*What you will do*: Using the data beneath this instruction, retype only the lines from the one that contains "its cells in" down to the one that contains "its place, and", both included, exactly as they appear.

<<<<

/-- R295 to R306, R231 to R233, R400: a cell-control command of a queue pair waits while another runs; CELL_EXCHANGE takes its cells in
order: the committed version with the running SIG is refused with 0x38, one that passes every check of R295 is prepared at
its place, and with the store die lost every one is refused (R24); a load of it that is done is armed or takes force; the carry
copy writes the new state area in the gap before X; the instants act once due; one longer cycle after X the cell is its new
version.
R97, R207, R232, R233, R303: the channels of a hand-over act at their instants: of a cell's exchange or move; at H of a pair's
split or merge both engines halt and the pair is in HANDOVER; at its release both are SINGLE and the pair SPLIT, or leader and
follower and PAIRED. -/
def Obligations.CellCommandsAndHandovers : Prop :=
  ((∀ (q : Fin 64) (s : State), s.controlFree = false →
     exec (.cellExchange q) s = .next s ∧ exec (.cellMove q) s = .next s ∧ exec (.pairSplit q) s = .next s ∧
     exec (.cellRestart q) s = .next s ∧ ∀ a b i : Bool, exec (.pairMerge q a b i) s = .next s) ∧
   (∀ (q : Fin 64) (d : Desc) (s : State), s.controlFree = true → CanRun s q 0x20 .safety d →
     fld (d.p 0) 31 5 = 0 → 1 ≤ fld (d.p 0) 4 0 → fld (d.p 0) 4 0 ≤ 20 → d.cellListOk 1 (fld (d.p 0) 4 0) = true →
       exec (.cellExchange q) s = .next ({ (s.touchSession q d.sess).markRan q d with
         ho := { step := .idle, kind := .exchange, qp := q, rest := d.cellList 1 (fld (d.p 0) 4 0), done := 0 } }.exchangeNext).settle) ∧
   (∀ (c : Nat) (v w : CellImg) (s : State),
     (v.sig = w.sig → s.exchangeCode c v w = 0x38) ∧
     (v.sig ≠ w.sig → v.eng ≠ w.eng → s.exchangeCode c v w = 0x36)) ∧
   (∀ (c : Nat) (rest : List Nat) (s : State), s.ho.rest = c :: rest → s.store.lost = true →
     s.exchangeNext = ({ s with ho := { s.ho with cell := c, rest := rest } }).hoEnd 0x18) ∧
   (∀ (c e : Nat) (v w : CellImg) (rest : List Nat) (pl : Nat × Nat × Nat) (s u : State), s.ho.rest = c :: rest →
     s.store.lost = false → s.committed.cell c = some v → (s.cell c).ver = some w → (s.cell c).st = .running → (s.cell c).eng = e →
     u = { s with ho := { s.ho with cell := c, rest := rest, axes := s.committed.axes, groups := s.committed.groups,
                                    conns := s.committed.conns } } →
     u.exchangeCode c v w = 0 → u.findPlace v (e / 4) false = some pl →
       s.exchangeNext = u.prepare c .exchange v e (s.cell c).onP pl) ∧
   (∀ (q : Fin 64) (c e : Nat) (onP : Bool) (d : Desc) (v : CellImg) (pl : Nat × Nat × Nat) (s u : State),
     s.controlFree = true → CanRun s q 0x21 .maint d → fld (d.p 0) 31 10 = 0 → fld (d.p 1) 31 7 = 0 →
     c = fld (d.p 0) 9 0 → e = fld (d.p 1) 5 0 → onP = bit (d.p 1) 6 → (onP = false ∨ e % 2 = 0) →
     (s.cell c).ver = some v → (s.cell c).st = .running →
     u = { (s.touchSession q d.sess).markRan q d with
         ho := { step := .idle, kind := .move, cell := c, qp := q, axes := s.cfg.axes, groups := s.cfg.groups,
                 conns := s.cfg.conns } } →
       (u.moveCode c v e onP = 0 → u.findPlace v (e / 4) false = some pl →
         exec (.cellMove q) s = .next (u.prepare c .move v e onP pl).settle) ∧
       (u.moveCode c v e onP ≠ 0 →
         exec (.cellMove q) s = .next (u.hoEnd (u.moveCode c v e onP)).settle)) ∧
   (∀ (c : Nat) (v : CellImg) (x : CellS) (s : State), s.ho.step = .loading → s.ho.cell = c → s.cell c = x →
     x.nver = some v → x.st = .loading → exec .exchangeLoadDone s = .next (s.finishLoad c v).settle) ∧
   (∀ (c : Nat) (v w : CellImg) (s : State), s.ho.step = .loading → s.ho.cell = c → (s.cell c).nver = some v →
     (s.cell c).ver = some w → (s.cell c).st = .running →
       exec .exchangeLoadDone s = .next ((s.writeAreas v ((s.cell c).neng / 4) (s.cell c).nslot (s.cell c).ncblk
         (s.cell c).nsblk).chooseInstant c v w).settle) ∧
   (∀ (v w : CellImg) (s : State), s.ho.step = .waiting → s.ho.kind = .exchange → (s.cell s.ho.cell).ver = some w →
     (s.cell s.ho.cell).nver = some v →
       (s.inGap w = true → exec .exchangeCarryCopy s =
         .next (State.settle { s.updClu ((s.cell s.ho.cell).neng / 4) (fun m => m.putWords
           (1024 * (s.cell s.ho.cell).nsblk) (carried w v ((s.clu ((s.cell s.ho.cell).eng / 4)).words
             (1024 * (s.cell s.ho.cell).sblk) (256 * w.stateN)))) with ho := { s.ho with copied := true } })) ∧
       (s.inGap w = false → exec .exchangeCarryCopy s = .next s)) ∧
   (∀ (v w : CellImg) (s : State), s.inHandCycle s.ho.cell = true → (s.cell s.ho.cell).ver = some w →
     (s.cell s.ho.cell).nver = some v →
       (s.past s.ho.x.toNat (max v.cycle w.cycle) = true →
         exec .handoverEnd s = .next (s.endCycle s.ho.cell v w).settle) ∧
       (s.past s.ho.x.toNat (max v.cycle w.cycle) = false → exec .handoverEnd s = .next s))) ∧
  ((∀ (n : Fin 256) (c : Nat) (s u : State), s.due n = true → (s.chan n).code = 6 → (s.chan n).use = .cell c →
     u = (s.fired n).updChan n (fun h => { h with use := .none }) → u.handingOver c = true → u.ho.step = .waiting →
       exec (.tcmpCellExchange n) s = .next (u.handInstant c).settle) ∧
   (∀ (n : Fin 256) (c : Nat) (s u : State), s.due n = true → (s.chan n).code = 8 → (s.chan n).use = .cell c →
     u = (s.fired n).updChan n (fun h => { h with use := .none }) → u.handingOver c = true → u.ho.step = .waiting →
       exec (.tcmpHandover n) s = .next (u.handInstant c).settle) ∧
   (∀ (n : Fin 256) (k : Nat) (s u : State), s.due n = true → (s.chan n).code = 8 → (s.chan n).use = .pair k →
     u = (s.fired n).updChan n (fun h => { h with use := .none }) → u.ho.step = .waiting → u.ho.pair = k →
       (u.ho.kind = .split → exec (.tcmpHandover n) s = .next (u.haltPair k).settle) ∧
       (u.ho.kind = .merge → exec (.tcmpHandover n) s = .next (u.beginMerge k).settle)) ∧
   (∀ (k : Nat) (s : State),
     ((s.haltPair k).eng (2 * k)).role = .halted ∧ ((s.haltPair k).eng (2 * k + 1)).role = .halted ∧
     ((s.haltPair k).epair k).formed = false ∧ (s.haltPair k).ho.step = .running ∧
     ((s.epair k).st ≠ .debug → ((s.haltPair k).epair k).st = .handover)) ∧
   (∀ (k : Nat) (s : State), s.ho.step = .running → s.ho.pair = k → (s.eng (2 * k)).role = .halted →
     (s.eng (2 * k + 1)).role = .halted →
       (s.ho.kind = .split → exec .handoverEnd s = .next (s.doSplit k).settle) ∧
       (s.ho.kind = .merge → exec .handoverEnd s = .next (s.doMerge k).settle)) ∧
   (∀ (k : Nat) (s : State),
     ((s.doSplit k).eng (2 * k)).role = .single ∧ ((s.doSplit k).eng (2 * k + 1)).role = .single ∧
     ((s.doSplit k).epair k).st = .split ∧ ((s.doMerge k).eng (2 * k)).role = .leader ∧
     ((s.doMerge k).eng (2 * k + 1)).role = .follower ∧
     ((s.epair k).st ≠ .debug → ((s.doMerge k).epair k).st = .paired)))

>>>>
<<<<

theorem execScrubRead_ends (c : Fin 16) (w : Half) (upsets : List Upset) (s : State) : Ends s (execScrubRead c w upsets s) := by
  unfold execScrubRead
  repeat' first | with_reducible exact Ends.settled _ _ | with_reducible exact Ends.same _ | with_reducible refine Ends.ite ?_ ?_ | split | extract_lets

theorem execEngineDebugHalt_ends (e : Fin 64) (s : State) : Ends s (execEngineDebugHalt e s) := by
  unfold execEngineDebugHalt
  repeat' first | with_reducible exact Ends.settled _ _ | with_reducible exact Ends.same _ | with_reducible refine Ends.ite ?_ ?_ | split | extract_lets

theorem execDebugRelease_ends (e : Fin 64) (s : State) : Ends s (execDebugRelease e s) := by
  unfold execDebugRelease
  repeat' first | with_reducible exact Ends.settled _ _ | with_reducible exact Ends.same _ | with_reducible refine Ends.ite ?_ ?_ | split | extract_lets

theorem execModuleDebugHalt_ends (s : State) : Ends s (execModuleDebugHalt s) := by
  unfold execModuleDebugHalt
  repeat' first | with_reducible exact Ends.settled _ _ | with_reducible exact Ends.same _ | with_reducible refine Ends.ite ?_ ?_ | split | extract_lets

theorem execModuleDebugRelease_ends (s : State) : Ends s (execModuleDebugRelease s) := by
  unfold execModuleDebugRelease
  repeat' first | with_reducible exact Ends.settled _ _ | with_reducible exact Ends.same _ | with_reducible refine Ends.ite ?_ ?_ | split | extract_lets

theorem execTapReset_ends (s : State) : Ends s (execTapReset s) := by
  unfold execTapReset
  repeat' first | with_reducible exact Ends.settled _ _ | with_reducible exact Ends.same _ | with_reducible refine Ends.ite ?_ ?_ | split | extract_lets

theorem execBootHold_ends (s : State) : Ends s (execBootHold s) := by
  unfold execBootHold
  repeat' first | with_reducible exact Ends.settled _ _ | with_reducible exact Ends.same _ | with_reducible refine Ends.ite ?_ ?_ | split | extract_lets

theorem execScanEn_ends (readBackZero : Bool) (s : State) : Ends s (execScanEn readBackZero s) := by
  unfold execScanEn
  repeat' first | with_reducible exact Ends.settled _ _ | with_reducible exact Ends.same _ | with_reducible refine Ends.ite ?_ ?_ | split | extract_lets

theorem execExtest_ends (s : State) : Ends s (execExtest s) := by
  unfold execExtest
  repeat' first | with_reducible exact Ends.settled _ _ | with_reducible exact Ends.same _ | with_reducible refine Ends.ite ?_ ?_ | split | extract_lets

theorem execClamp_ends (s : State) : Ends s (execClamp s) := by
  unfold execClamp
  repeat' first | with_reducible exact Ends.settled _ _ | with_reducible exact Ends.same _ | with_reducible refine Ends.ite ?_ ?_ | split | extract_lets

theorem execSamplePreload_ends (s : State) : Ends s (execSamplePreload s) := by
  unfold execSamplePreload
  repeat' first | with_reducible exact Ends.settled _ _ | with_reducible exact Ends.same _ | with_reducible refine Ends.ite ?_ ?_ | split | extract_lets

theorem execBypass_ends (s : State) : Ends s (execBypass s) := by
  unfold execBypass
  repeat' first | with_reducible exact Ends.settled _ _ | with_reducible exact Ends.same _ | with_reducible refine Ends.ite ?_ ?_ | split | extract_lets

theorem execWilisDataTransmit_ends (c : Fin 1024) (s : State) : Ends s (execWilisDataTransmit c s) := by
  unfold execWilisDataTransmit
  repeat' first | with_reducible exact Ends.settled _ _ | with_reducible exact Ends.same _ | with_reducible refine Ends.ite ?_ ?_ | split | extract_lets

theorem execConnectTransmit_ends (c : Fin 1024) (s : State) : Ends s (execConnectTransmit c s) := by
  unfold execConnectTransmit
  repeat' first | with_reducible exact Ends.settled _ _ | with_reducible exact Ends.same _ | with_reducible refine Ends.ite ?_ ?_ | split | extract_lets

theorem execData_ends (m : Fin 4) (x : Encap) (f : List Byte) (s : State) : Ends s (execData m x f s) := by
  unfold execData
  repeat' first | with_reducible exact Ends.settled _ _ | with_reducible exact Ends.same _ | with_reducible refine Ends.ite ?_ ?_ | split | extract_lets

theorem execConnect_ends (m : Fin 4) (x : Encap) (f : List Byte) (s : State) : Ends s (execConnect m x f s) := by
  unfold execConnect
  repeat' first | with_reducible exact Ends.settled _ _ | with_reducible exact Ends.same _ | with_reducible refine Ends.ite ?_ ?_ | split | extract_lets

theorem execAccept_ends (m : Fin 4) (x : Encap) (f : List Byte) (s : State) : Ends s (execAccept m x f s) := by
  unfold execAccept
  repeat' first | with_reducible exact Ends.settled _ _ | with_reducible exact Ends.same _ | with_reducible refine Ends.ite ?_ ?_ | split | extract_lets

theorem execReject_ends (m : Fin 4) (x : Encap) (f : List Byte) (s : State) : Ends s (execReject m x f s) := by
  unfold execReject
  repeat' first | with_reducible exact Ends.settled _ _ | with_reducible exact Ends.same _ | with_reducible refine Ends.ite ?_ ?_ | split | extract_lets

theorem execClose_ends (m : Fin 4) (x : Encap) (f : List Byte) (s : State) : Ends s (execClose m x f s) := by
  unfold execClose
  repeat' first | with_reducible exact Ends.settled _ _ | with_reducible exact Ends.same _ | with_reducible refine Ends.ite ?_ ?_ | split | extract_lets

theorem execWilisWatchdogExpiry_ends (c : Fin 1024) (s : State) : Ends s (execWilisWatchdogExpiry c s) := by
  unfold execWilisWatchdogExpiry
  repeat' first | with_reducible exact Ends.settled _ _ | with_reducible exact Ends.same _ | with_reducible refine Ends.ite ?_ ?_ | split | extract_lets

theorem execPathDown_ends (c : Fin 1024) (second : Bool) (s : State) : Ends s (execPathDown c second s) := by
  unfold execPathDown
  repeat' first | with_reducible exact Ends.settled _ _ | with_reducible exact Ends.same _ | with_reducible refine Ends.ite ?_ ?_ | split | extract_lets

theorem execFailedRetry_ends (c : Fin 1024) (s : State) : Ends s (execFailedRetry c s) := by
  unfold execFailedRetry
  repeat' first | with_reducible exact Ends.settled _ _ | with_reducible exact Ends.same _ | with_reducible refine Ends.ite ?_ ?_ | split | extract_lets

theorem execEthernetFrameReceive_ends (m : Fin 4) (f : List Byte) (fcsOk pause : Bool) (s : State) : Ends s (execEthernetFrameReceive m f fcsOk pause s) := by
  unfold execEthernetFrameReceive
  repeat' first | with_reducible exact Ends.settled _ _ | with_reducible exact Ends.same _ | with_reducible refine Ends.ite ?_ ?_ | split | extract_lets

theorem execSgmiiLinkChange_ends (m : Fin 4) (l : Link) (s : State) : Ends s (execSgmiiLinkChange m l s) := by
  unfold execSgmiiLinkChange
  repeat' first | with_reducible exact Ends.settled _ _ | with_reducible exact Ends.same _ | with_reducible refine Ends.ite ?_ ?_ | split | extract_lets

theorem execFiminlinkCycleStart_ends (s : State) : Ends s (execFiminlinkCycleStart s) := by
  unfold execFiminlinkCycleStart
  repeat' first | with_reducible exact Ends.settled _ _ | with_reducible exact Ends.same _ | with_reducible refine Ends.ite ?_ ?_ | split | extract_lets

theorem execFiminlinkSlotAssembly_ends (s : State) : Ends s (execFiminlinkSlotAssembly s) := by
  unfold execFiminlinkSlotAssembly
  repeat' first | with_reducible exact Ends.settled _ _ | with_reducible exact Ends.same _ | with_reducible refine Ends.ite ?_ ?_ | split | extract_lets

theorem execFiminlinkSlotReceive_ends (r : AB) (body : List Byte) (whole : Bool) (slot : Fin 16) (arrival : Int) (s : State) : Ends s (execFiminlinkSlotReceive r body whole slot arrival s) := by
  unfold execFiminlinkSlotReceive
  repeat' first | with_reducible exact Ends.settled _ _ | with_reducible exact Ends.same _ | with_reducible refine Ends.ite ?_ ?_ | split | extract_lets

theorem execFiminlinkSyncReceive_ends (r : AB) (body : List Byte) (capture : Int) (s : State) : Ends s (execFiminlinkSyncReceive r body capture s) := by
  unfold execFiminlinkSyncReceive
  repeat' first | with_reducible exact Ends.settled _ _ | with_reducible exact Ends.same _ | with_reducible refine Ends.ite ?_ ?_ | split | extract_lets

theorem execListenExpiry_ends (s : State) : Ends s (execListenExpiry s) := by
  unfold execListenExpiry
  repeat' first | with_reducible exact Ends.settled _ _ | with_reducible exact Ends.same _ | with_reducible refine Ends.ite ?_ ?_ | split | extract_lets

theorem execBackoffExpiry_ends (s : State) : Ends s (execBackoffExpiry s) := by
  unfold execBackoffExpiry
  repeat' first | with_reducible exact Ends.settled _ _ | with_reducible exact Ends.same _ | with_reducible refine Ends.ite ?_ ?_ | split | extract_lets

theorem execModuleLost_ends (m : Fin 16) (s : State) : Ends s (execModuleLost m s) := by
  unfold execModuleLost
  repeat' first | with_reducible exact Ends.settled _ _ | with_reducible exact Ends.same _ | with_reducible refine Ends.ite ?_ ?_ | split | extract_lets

>>>>

*Solution to this task*:
/-- R295 to R306, R231 to R233, R400: a cell-control command of a queue pair waits while another runs; CELL_EXCHANGE takes its cells in
order: the committed version with the running SIG is refused with 0x38, one that passes every check of R295 is prepared at
its place, and with the store die lost every one is refused (R24); a load of it that is done is armed or takes force; the carry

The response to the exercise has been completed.